[Start of Attachment]

theorem takeOver_frame (q : Pkg) (drift : Int) : (q.takeOver drift).wheel.role = 1 ∧
    (q.takeOver drift).wheel.source = q.ownInput ∧ (q.takeOver drift).wheel.turnValid = true ∧
    (q.takeOver drift).wheel.missRun = 0 ∧ (q.takeOver drift).wheel.holdover = false ∧
    (q.wheel.turnValid = true → (q.takeOver drift).wheel.pos = q.wheel.pos) ∧
    -200000 ≤ (q.takeOver drift).cadence.offset ∧ (q.takeOver drift).cadence.offset ≤ 200000 := by
  obtain ⟨hwheel, hoffset⟩ := startDiscipline_frame (q.keepFrequency drift).drive
  obtain ⟨hlo, hhi⟩ := heldOffset_bounds q.wheel.freq drift q.wheel.turnsUnheard q.turnTicks
  have hheld : (q.keepFrequency drift).drive.startDiscipline.cadence.offset =
      heldOffset q.wheel.freq drift q.wheel.turnsUnheard q.turnTicks := hoffset
  rw [← hheld] at hlo hhi
  simp only [Pkg.takeOver]
  split
  · rename_i hvalid
    rw [hwheel] at hvalid ⊢
    exact ⟨rfl, rfl, hvalid, rfl, rfl, fun _ => rfl, hlo, hhi⟩
  · rename_i hvalid
    obtain ⟨hrole, hsource, hmiss, hover, hturn, -, hkept⟩ :=
      takeTurn_rebase_frame (q.keepFrequency drift).drive.startDiscipline 0 0
        (q.keepFrequency drift).drive.startDiscipline.now
    rw [hrole, hsource, hmiss, hover, hkept, hwheel]
    exact ⟨rfl, rfl, hturn, rfl, rfl, fun h => absurd (by rw [hwheel]; exact h) hvalid, hlo, hhi⟩

theorem exec_handshakeEntry {p : Nat} {s : State} (hp : (s.pkg p).phase = .running)
    (hw : (s.pkg p).placed weWheel = true) (hh : (s.pkg p).wheel.holdover = true)
    (hn : (s.pkg p).wheel.handshake = false) (hb : (s.pkg p).atBoundary = true)
    (hd : (s.pkg p).handshakeDue (s.pkg p).wheel.turnsUnheard = true) :
    exec (.handshakeEntry p) s = .next (s.modPkg p fun q =>
      (q.modWheel fun w => { w with handshake := true, locked := false }).log
        { unit := 0x42, event := 0x0041, pkg := p, name := 1, data := (s.pkg p).wheel.source.toNat }) := by
  show execHandshakeEntry p s = _
  have hrun : (s.pkg p).isRunning = true := decide_eq_true hp
  simp only [execHandshakeEntry, hrun, hw, hh, hn, hb, hd, Bool.not_false, Bool.and_self, if_true, ok]
  rfl

/-! ### Band handshake: the stand at the end of a band -/

/-- A package without what waits on its links. -/
def Pkg.unlinked (p : Pkg) : Pkg := { p with links := [] }

theorem sendMgmt_unlinked (q : Pkg) (m : Msg) (via : Option Nat) : (q.sendMgmt m via).unlinked = q.unlinked := by
  have henq (l vc : Nat) (fs : List Flit) : (q.enqueue l vc fs).unlinked = q.unlinked := rfl
  simp only [Pkg.sendMgmt]
  split
  · rfl
  · simp only [apply_ite Pkg.unlinked, henq, ite_self]

theorem mgmtAll_unlinked (q : Pkg) (dests : List Nat) (arg : Nat) (body : List Byte) :
    (q.mgmtAll dests arg body).unlinked = q.unlinked := by
  unfold Pkg.mgmtAll
  generalize q.id = id
  induction dests generalizing q with
  | nil => rfl
  | cons d ds ih =>
    rw [List.foldl_cons, ih]
    split
    · rfl
    · exact sendMgmt_unlinked ..

theorem wheel_of_unlinked {p q : Pkg} (h : p.unlinked = q.unlinked) : p.wheel = q.wheel := by
  have : p.unlinked.wheel = q.unlinked.wheel := by rw [h]
  exact this

/-- Whom a package waits for is no matter of its links. -/
theorem handshakePeers_of_unlinked {p q : Pkg} (h : p.unlinked = q.unlinked) :
    p.handshakePeers = q.handshakePeers := by
  have : p.unlinked.handshakePeers = q.unlinked.handshakePeers := by rw [h]
  exact this

theorem moveOn_standing {q : Pkg} (h : q.wheel.standing = true) (wait : Nat) :
    (q.moveOn wait).wheel.pos = q.wheel.pos ∧
    (q.moveOn wait).wheel.standing = !(q.handshakePeers.all fun d => decide (d ∈ q.wheel.tokens)) := by
  simp only [Pkg.moveOn, h, Bool.true_and]
  split
  · rename_i hall
    rw [hall]
    exact ⟨rfl, rfl⟩
  · rename_i hnot
    rw [Bool.eq_false_iff.mpr hnot]
    exact ⟨rfl, h⟩

theorem exec_handshakeBandEnd {p : Nat} {s : State} (hp : (s.pkg p).phase = .running)
    (hh : (s.pkg p).wheel.handshake = true) (hn : (s.pkg p).wheel.nextBand ≠ 0)
    (hb : (s.pkg p).wheel.pos.tick < (s.pkg p).wheel.nextBand * (s.pkg p).bandLen - 1)
    (ht : (s.pkg p).tickOk ((s.pkg p).wheel.nextBand * (s.pkg p).bandLen - 1) = true) :
    exec (.handshakeBandEnd p) s = .next (s.modPkg p fun q =>
      ((q.mgmtAll q.handshakePeers mgBandSync (leBytes 16 (packPos q.nextBandPos))).modWheel fun w =>
        { w with standing := true, waited := 0
                 pos := ⟨w.pos.turn, (s.pkg p).wheel.nextBand * (s.pkg p).bandLen - 1⟩ }).moveOn 0) := by
  show execHandshakeBandEnd p s = _
  have hrun : (s.pkg p).isRunning = true := decide_eq_true hp
  simp [execHandshakeBandEnd, hrun, hh, hn, hb, ht, ok]

theorem exec_handshakeTimeout {p : Nat} {s : State} (h : (s.pkg p).wheel.standing = true) :
    exec (.handshakeTimeout p) s = .next (s.modPkg p fun q =>
      ((q.modWheel fun w => { w with standing := false, tokens := [] }).bump 32 oHandshakeTimeouts 1).setCount
        oHandshakeWaitMax (Nat.max (q.count oHandshakeWaitMax) q.bandLen)) := by
  show execHandshakeTimeout p s = _
  simp only [execHandshakeTimeout, h, if_true, ok]

/-! ### CADENCE -/

/-- A slew changes the offset by no more than its step, and keeps it within its limits. -/
theorem slewTo_bounds (c : Cadence) (want : Int) (now : Nat) (hlo : -200000 ≤ c.offset) (hhi : c.offset ≤ 200000) :
    -200000 ≤ (c.slewTo want now).offset ∧ (c.slewTo want now).offset ≤ 200000 ∧
    ((c.slewTo want now).offset - c.offset).natAbs ≤ (now - c.offsetAt) / 10000 := by
  simp only [Cadence.slewTo]
  generalize (now - c.offsetAt) / 10000 = step
  omega

/-- What an edge does at the acting master, at the present position. -/
def Pkg.edgeStep (q : Pkg) (edge : CadenceIn) (steer : Int) (far : Bool) : Pkg :=
  match q.cadence.base with
  | none => q.firstEdge steer far
  | some b =>
    if q.cadence.started then q.firstEdge steer far
    else if badReference q.cadMode edge.refCycles then q.outlierEdge
    else q.judgeEdge b edge.evenGrid steer far

/-- CADENCE_EDGE at the acting master with WHEEL in place and CAD_MODE on. -/
theorem exec_cadenceEdge {p tick : Nat} (edge : CadenceIn) {s : State} (hp : (s.pkg p).phase = .running)
    (hw : (s.pkg p).placed weWheel = true) (hr : (s.pkg p).wheel.role = 1) (hm : (s.pkg p).cadMode ≠ 0)
    (ht : (s.pkg p).tickOk tick = true) :
    ∃ (steer : Int) (far : Bool), exec (.cadenceEdge ⟨p, tick⟩ edge) s = .next (s.tickFree.modPkg p fun q =>
      (q.atTick tick).edgeStep edge steer far) := by
  refine ⟨Config.steer s.freeCtr, (s.pkg p).farOff (Config.outOfReach s.freeCtr), ?_⟩
  show execCadenceEdge ⟨p, tick⟩ edge s = _
  have hrun : (s.pkg p).isRunning = true := decide_eq_true hp
  simp only [execCadenceEdge, hrun, hw, hr, hm, ht, Bool.not_true, Bool.false_eq_true, or_self, if_false, ne_eq,
    not_true_eq_false, false_and, ok]
  rfl

theorem pkg_tickFree_modPkg_same (s : State) (d : Nat) (f : Pkg → Pkg) :
    (s.tickFree.modPkg d f).pkg d = f (s.pkg d) := State.pkg_modPkg_same ..

theorem pkg_tickFree_modPkg_other (s : State) {d e : Nat} (f : Pkg → Pkg) (he : e ≠ d) :
    (s.tickFree.modPkg d f).pkg e = s.pkg e := State.pkg_modPkg_other _ _ he

/-- The steering of an acting master is one slew of its offset. -/
theorem steerWref_of_master {q : Pkg} (steer : Int) (far : Bool) (h : q.wheel.role = 1) :
    ∃ want, q.steerWref steer far = { q with cadence := q.cadence.slewTo want q.now } := by
  simp only [Pkg.steerWref, h, if_true]
  exact ⟨_, rfl⟩

/-! ### The three things an edge can do -/

section
variable {q : Pkg} {edge : CadenceIn} {b : Nat} {steer : Int} {far : Bool}

theorem edgeStep_first (h : q.cadence.base = none ∨ q.cadence.started = true) :
    q.edgeStep edge steer far = q.firstEdge steer far := by
  unfold Pkg.edgeStep
  rcases h with hnone | hstart
  · rw [hnone]
  · rw [hstart]
    split <;> rfl

theorem edgeStep_outlier (hb : q.cadence.base = some b) (hs : q.cadence.started = false)
    (hr : badReference q.cadMode edge.refCycles = true) : q.edgeStep edge steer far = q.outlierEdge := by
  simp [Pkg.edgeStep, hb, hs, hr]

theorem edgeStep_judged (hb : q.cadence.base = some b) (hs : q.cadence.started = false)
    (hr : badReference q.cadMode edge.refCycles = false) :
    q.edgeStep edge steer far = q.judgeEdge b edge.evenGrid steer far := by
  simp [Pkg.edgeStep, hb, hs, hr]

/-- The first edge fixes the base turn and stamps the position. -/
theorem firstEdge_frame (steer : Int) (far : Bool) (hr : q.wheel.role = 1) (hlo : -200000 ≤ q.cadence.offset)
    (hhi : q.cadence.offset ≤ 200000) : (q.firstEdge steer far).cadence.base = some q.nearestTurn ∧
    (q.firstEdge steer far).cadence.stamp = q.wheel.pos ∧ (q.firstEdge steer far).cadence.started = false ∧
    -200000 ≤ (q.firstEdge steer far).cadence.offset ∧ (q.firstEdge steer far).cadence.offset ≤ 200000 ∧
    ((q.firstEdge steer far).cadence.offset - q.cadence.offset).natAbs ≤ (q.now - q.cadence.offsetAt) / 10000 ∧
    (q.firstEdge steer far).wheel.cadMissing = false := by
  simp only [Pkg.firstEdge]
  generalize hr1 : ({ q with cadence := { q.cadence with
    started := false, base := some q.nearestTurn, stamp := q.wheel.pos, edges := 0, good := 0
    since := q.now, firstAt := q.now, clean := true } } : Pkg) = r
  have hrole : r.wheel.role = 1 := by rw [← hr1]; exact hr
  obtain ⟨want, hsteer⟩ := steerWref_of_master steer far hrole
  rw [hsteer, ← hr1]
  obtain ⟨hlow, hhigh, hstep⟩ := slewTo_bounds { q.cadence with
    started := false, base := some q.nearestTurn, stamp := q.wheel.pos, edges := 0, good := 0
    since := q.now, firstAt := q.now, clean := true } want q.now hlo hhi
  exact ⟨rfl, rfl, rfl, hlow, hhigh, hstep, rfl⟩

[End of Attachment]

Look back at the data above. Transcribe exactly the lines starting at the line that contains "(hh : (s.pkg p).wheel.handshake" and ending at the line that contains "exec (.handshakeBandEnd p)".

*Solution to this exercise*.
    (hh : (s.pkg p).wheel.handshake = true) (hn : (s.pkg p).wheel.nextBand ≠ 0)
    (hb : (s.pkg p).wheel.pos.tick < (s.pkg p).wheel.nextBand * (s.pkg p).bandLen - 1)
    (ht : (s.pkg p).tickOk ((s.pkg p).wheel.nextBand * (s.pkg p).bandLen - 1) = true) :
    exec (.handshakeBandEnd p) s = .next (s.modPkg p fun q =>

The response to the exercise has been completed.